The New Zealand CAA (NZCAA) director Kevin Ward signaled in 1994 that he was unhappy with the number of helicopter accidents, totaling about 30 a year that the authority is aware of, in a fleet of about 360 aircraft.

New Zealand helicopter flying has been increasing, and the NZCAA, giving a "best estimation", says that operators are now flying a total of about 100,000h/year."

Ward says that New Zealand's current helicopter-accident rate, based on insurance claims, is about 41 per 100,000h for private operations and 28 for revenue operations, commenting: "We intend to reduce this to 25 for private operations, 15 for aerial work, and 5 for air transport by 2000. Most of the accidents are in the Robinson R22 and Hughes 269 field, where overloading and other excursions from good practice seem to be a routine event."

Barry Payne, a consultant and chief pilot at the Helicopter Line, says: "We're in the process of implementing what we call an enhanced safety environment, highly targeted at the identification of hazards and latent failures, running it on the Reason model. We've just joined an international programme called TOPS [tour operators' programme for safety]...including about 12 US operators. We'll be the first international operator to go with the programme. It's almost a Part 121 standard for helicopter operations." The TOPS programme is being coordinated by the HAI.

According to US National Transportation Safety Board figures going back to 1975, helicopter accident-rate trends for the USA do not look good. Turbine-powered helicopters provide the best figures, but the trend shows no significant improvement since the 1970s. The total turbine-powered accident rate was 2.06/100,000h for 1994, but 6.06 the year before, and the 1994 fatal accident rate for the category was 0.77.

Piston-engined helicopters provide the bad news, with NTSB figures for 1993 (the latest year analysed) showing a total US accident rate of 26.49/100,000h and a fatal accident rate of 4.32. The fatal accident rate trend is worsening and the total accident rate is where it was in 1979.

ROBINSON SAGA

A report, expected to be published by the US National Transportation Safety Board (NTSB) in the near future, should lay to rest the long-running, much debated saga about the safety of the highly commercially successful Robinson R22/R44 family of piston-engine-powered helicopters. A Government source close to the NTSB says that the report, which studies 27 in-flight break-ups caused by main-rotor contact with the tail boom, is expected to tone down its earlier recommendations, but not to eliminate them.

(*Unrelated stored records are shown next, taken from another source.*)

/-- What a drain does to the core's L1 copy of its line (R262, R293): updated under .ca and .ev, dropped under .cg and .byp. -/
def drainCopy (c : Core) (x : Store) : Core :=
  match x.line with
  | .pad _ _ => c
  | .mem pa =>
    match Sparse.find? c.l1 pa with
    | none => c
    | some (.valid d t e n) =>
      { c with l1 := if usesL1 x.policy then Sparse.insert c.l1 pa (.valid (mergeLine d x.data x.mask) t e n) else Sparse.erase c.l1 pa }
    | some (.fill _ e r) => if usesL1 x.policy then c else { c with l1 := Sparse.insert c.l1 pa (.fill true e r) }

/-- The oldest entry of a group place's FIFO: those that a group of earlier residence has left come first. -/
def oldestStore (s : State) (gid : Nat) : Option (Store × State) :=
  let c := s.core (gid / 64)
  match Sparse.getD c.orphans gid [], Sparse.find? s.groups gid with
  | x :: rest, _ => some (x, s.setCore (gid / 64) { c with orphans := Sparse.set c.orphans gid rest [] })
  | [], some g => (match g.fifo with
    | x :: rest => some (x, s.putGroup gid { g with fifo := rest })
    | [] => none)
  | [], none => none

/-- STORE_DRAIN (R262): the oldest entry of a group's FIFO moves into its core's CVP, which holds 128 entries (R289). -/
def execStoreDrain (gid : Nat) (s : State) : Outcome State Fault Refusal :=
  match oldestStore s gid with
  | none => .next s
  | some (x, t) =>
    let (n, t) := t.fresh
    let c := t.core (gid / 64)
    let cvp := mergeCvp c.cvp x gid n
    if 128 < cvp.length then .next s else .next (t.setCore (gid / 64) { drainCopy c x with cvp := cvp })

/-- Stores that are not accepted, or that no port can reach, are lost to their groups (R434). -/
def loseStore (s : State) (e : CvpEntry) : State :=
  (e.groups.zip e.firsts).foldl (fun s x => s.modGroup x.1 fun g => { g with lost := g.lost ++ [x.2] }) s

/-- The partition of a store, as the error log names it. -/
def storePart (s : State) (core gid : Nat) : Option Nat := if gid == hubTag then none else partOfCore s core

/-- STORE_PROPAGATE (R263): the oldest entry of a line leaves for its home; one that no port reaches any more is logged and lost (R434). -/
def execStorePropagate (core line : Nat) (s : State) : Outcome State Fault Refusal :=
  let c := s.core core
  match c.cvp.find? fun e => e.store.line.key == line with
  | none => .next s
  | some e =>
    if e.sent then .next s
    else
      let gone := { c with cvp := c.cvp.erase e }
      let sent := { c with cvp := c.cvp.map fun x => if x == e then { e with sent := true } else x }
      match e.store.line with
      | .pad _ _ => .next (applyStore (s.setCore core gone) none e.store)
      | .mem pa =>
        if isRemote e.store.line then
          match portOf s pa with
          | some p => if (ownerOf s e.store.line).isSome then .next s else .next (send (s.setCore core sent) core p (.store core (e.groups.getD 0 0) e.store))
          | none => .next (loseStore (logError (s.setCore core gone) pa 6 1 (partOfCore s core) 0) e)
        else
          let k := sliceOf pa
          .next (tell { s.setCore core sent with
            homeq := Sparse.set s.homeq k (Sparse.getD s.homeq k [] ++ [{ core := some core, store := e.store, reply := none }]) [] }
            (dieOf core) (homeDie pa))

/-- Answering a linked device (R274, R434): a flit on the port that reaches it. -/
def answerDevice (s : State) (dest id detail : Nat) (d : LineBits) : State :=
  match routePort s dest with
  | some p => enqueue s p (.flit { seq := 0, ack := 0, src := s.host.nodeid.toNat, dest := dest, hlc := 0, msg := .answer id detail d })
  | none => s

/-- Writing an entry of a home queue at its home (R264): its CVP entry leaves; a store of a linked device is acknowledged. -/
def applyEntry (s : State) (home : Nat) (x : HomeEntry) : State :=
  match x.core with
  | none =>
    let s := applyStore s none x.store
    match x.reply with
    | some (dest, id) => answerDevice (tell s (home / 32) hubDie) dest id 0 0
    | none => s
  | some core =>
    let c := s.core core
    let mine (e : CvpEntry) : Bool := e.sent && e.store.line == x.store.line
    let groups := ((c.cvp.find? mine).map (·.groups)).getD []
    let writer := match groups with
      | [g] => some g
      | _ => none
    applyStore (s.setCore core { c with cvp := c.cvp.eraseP mine }) writer x.store

/-- A slice's recall queue (R302). -/
def State.recall (s : State) (slice : Nat) : List Parked := Sparse.getD s.recalls slice []
def State.setRecall (s : State) (slice : Nat) (ps : List Parked) : State := { s with recalls := Sparse.set s.recalls slice ps [] }

/-- Parking a load or a store at a slice, at most 64; the line of a load that is parked already stays where it is. -/
def park (s : State) (slice line : Nat) (p : Parked) : Option State :=
  let q := s.recall slice
  if q.contains p then some s
  else if 64 ≤ q.length then none
  else some (countSlice (s.setRecall slice (q ++ [p])) line 3)

/-- A parked load. -/
def Parked.isLoad : Parked → Bool
  | .load _ _ _ => true
  | .store _ => false

/-- The store of a recall queue that may be written next: the line is not owned, every load parked for it has been answered, and no
store parked for it before has still to be written (R302). -/
def nextParked (s : State) (slice : Nat) : Option HomeEntry :=
  (s.recall slice).findSome? fun p => match p with
    | .load _ _ _ => none
    | .store x =>
      match x.store.line with
      | .mem pa => if (ownerOf s x.store.line).isNone && !((parkedFor s pa).any Parked.isLoad) && (parkedFor s pa).head? == some p then some x else none
      | .pad _ _ => none

/-- STORE_APPLY (R264, R302): a store parked behind an agent that has released its line is written; else the head of the home queue is,
or is parked where an agent owns its line. A full recall queue holds it. -/
def execStoreApply (home : Nat) (s : State) : Outcome State Fault Refusal :=
  match nextParked s home with
  | some x => done (applyEntry (s.setRecall home ((s.recall home).erase (.store x))) home x)
  | none =>
    match Sparse.getD s.homeq home [] with
    | [] => .next s
    | x :: rest =>
      let left := { s with homeq := Sparse.set s.homeq home rest [] }
      if heldBack s x.store.line then .next ((park left home x.store.line.key (.store x)).getD s)
      else done (applyEntry left home x)

/-! ### Loads -/

/-- The line of an access that is to be performed next: its lowest one with items, and after those the lowest virtual line of the elements
whose pages are looked up again. -/
def Access.line (a : Access) : Option Loc := a.todo.head?.map (·.loc.base)
def Access.againAt (a : Access) : Nat := (a.unread.foldl (fun m u => min m (u.2 / 128)) (2 ^ 56)) * 128
def Access.here (a : Access) (l : Loc) : List Item := a.todo.filter fun i => i.loc.base == l

/-- The nibbles that items take of their line, and the value of one in the line. -/
def Item.mask (i : Item) : BitVec 256 := match i.nib with
  | none => byteMask i.loc.place i.size
  | some hi => (1 : BitVec 256) <<< (2 * i.loc.place + (if hi then 1 else 0))
def itemsMask (is : List Item) : BitVec 256 := is.foldl (fun m i => m ||| i.mask) 0
def Item.value (i : Item) (d : LineBits) : Nat := match i.nib with
  | none => lineBytes d i.loc.place i.size
  | some hi => bits (lineBytes d i.loc.place 1) (if hi then 4 else 0) 4

/-- Uses whose lines are performed as loads. -/
def Use.loads : Use → Bool
  | .ld _ _ _ | .mld _ _ | .table _ | .block => true
  | _ => false

/-- The items of a line given their values, with the requests made. -/
def Access.take (a : Access) (l : Loc) (d : LineBits) (reqs : List Nat) : Access :=
  { a with todo := a.todo.filter fun i => i.loc.base != l
           vals := a.vals ++ (a.here l).map fun i => (i.idx, i.value d)
           reqs := a.reqs ++ reqs }

/-- The items of a line that cannot be given values: the access raises an access fault when its data arrive. -/
def Access.spoil (a : Access) (l : Loc) (detail : Nat) : Access :=
  (a.here l).foldl (fun a i => a.fail i.idx detail) { a with todo := a.todo.filter fun i => i.loc.base != l }

def putAccess (s : State) (gid : Nat) (a : Access) : State :=
  s.modGroup gid fun g => { g with accs := g.accs.map fun x => if x.id == a.id then a else x }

The NTSB admits that there is still no evidence as to why the "mast-bumping" occurred, and for that reason wants testing to continue. What is really under fire is the FAA's certification testing procedure. The US Government source says: "The dilemma is that these helicopters fly 100,000h in the USA before an accident occurs. The FAA questions the need to ground an aircraft which the majority of pilots are operating just fine." In other words, the accident rate is not unduly high - a fact, which the UK CAA's Chapman confirms is true for the 200-strong UK-registered Robinson fleet.

Chapman and the HAI's Carter both insist that the Robinson's low cost and commercial success have brought in new pilots whose low experience makes them accident-prone as a group. Chapman and the NTSB, however, describe the aircraft respectively as "unforgiving" and "sensitive", and believe that these characteristics, combined with low pilot experience, hold the key. Human factors, is the dominant theme again, but not the only one.